National security, well, there's a there's a tremendous danger when you centralize your food supply....

Well, having a highly centralized food system such as we have where one hamburger plant might be grinding 40 or 50 million burgers in a week, where one pre-bagged salad plant is washing 26 million servings of salad in a week, that's very efficient, but it's also very brittle or very precarious. Because if a microbe is introduced into that one plant, by a terrorist or by accidental contamination, millions of people will get sick. You don't want to put all your eggs in one basket when it comes to your food safety. You want to decentralize.

This is what real transformation is about: the relationships between things totally change, the ways the interconnect and interact--or don't--totally change to reflect a new understanding of the world, to solve old problems and create new possibilities.
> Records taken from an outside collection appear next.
/-! ### Decoding: words written out bit by bit (R53, R54; 95_test_vectors.md 2.4) -/

theorem test_decode_nop_stray_din : decode 0b0011111111#10 = .nop := by decide
theorem test_decode_init_stray_din : decode 0b0101111110#10 = .init := by decide
theorem test_decode_upd_0x31 : decode 0b1000110001#10 = .upd 0x31#8 := by decide
theorem test_decode_load_0x97 : decode 0b1110010111#10 = .load 0x97#8 := by decide
theorem test_encode_nop : encode .nop = 0b0000000000#10 := by decide
theorem test_encode_init : encode .init = 0b0100000000#10 := by decide
theorem test_encode_upd_0xff : encode (.upd 0xFF#8) = 0b1011111111#10 := by decide
theorem test_encode_load_200 : encode (.load 200#8) = 0b1111001000#10 := by decide
theorem test_table_word_upd_0x31 : decodeTableWord 16 0x231 = some (.upd 0x31#8) := by decide
theorem test_table_word_0x400 : decodeTableWord 16 0x400 = none := by decide
theorem test_bytes_of_upd_0x31 : decodeBytes [0x31#8, 0x02#8, 0xAA#8] = .ok (.upd 0x31#8, [0xAA#8]) := by decide
theorem test_bytes_bit_ten_set : decodeBytes [0x00#8, 0x04#8] = .error (.noSuchWord 0x400) := by decide
theorem test_bytes_truncated : decodeBytes [0x00#8] = .error .truncated := by decide

/-! ### The commands (95_test_vectors.md 2.3) -/

theorem test_nop_ignores_din : accOfStep (some 0x72#8) 0x0AB#10 = some (some 0x72#8) := by decide
theorem test_nop_on_undef : accOfStep none 0x000#10 = some none := by decide
theorem test_init_ignores_din : accOfStep (some 0xF4#8) 0x1FF#10 = some (some 0x00#8) := by decide
theorem test_init_on_undef : accOfStep none 0x100#10 = some (some 0x00#8) := by decide
theorem test_upd_second_byte_of_s6 : accOfStep (some 0x97#8) 0x232#10 = some (some 0x72#8) := by decide
theorem test_upd_on_undef : accOfStep none 0x2FF#10 = some none := by decide
theorem test_load_above_200 : accOfStep (some 0x12#8) 0x3C9#10 = some (some 0xC9#8) := by decide
theorem test_load_on_undef : accOfStep none 0x3A5#10 = some (some 0xA5#8) := by decide

/-- Reset over a command (95_test_vectors.md 2.6): 0x72 with `rst = 1` and the word 0x233. -/
theorem test_reset_wins_over_upd :
    step { machine (some 0x72#8) with edges := [Edge.reset 0x233#10] } = .next (machine (some 0x00#8)) := rfl

theorem test_placed_word_is_sampled :
    step (State.reset.withFetchWord 16 0x231) = .next { State.reset with acc := some 0x97#8 } := rfl

/-! ### The table (95_test_vectors.md 2.1, 2.2; R32) -/

theorem test_T_0x31 : T 0x31#8 = 0x97#8 := by decide
theorem test_T_0xff : T 0xFF#8 = 0xF3#8 := by decide
theorem test_crc8Byte_0x80 : crc8Byte 0x80#8 = 0x89#8 := by decide
theorem test_divStep_0x81 : divStep 0x81#8 = 0x05#8 := by decide
theorem test_network_0xa5 : xorNetwork 0xA5#8 = 0x72#8 := by decide
theorem test_rom_sum : (romContents.map BitVec.toNat).sum = 32640 := by decide +kernel

/-! ### The operations and the assembler (95_test_vectors.md 1, 2.5; R57) -/

theorem test_crc8_of_123456789 :
    crc8 [0x31#8, 0x32#8, 0x33#8, 0x34#8, 0x35#8, 0x36#8, 0x37#8, 0x38#8, 0x39#8] = 0xF4#8 := by decide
That is change we can believe in.  And the mere fact that Obama was fascinated, and wanted to talk about what Michael Pollan had written, that is a hopeful sign, a promise of a possible beginning, that we have to fight to preserve and expand upon.  Otherwise, the special interests will either scream in public, clear their throats in private, or both, and the subject will be closed.

Pollan also stresses that are things people can do to make change in their own lives, both at the personal level, and in bottom-up community-building ways.  Community organizer that Obama once was, one suggestion Pollan made seems particularly intriguing--and remarkably powerful, a way that the First Family could set an example that could inspire a mass movement:

MICHAEL POLLAN: Well, look, the president's bully pulpit is a very important thing. And, you know, I think the first family could set an example with who they appoint White House chef. Is it someone who's really associated with this, you know, local food movement? Who would not only cook wonderful, healthy food for them, but who, at state dinners, would kind of shine a light some of the best farmers in this country and elevate the prestige of farming. I also think that we need, in addition to a White House Chef; we need a White House Farmer.

BILL MOYERS: Are you suggesting that the president should rip up the South Lawn?

MICHAEL POLLAN: Not all of it. Not all of it.

BILL MOYERS: All right, say five acres.

MICHAEL POLLAN: Five acres. They've got 17 acres to play with. I don't know exactly how much. But I'm saying five acres. Put in a garden, organic garden. Hire a good farmer to grow food there. I think that that would send a powerful message. You know, this has happened before. Eleanor Roosevelt put a victory garden in, in the White House in 1942.

BILL MOYERS: ...during second world war

MICHAEL POLLAN: It was over the objections of the Department of Agriculture, who thought it was going to hurt the food industry if people started growing food at home. You know, God forbid.

BILL MOYERS: Some things never change

MICHAEL POLLAN: Yeah, I know. So they were on the wrong side of that issue, too. But she persisted. And she said, "This is really important for the war effort. I want to encourage people to grow food." And she put in this garden. And by the end of the war, there were 20 million victory gardens in America.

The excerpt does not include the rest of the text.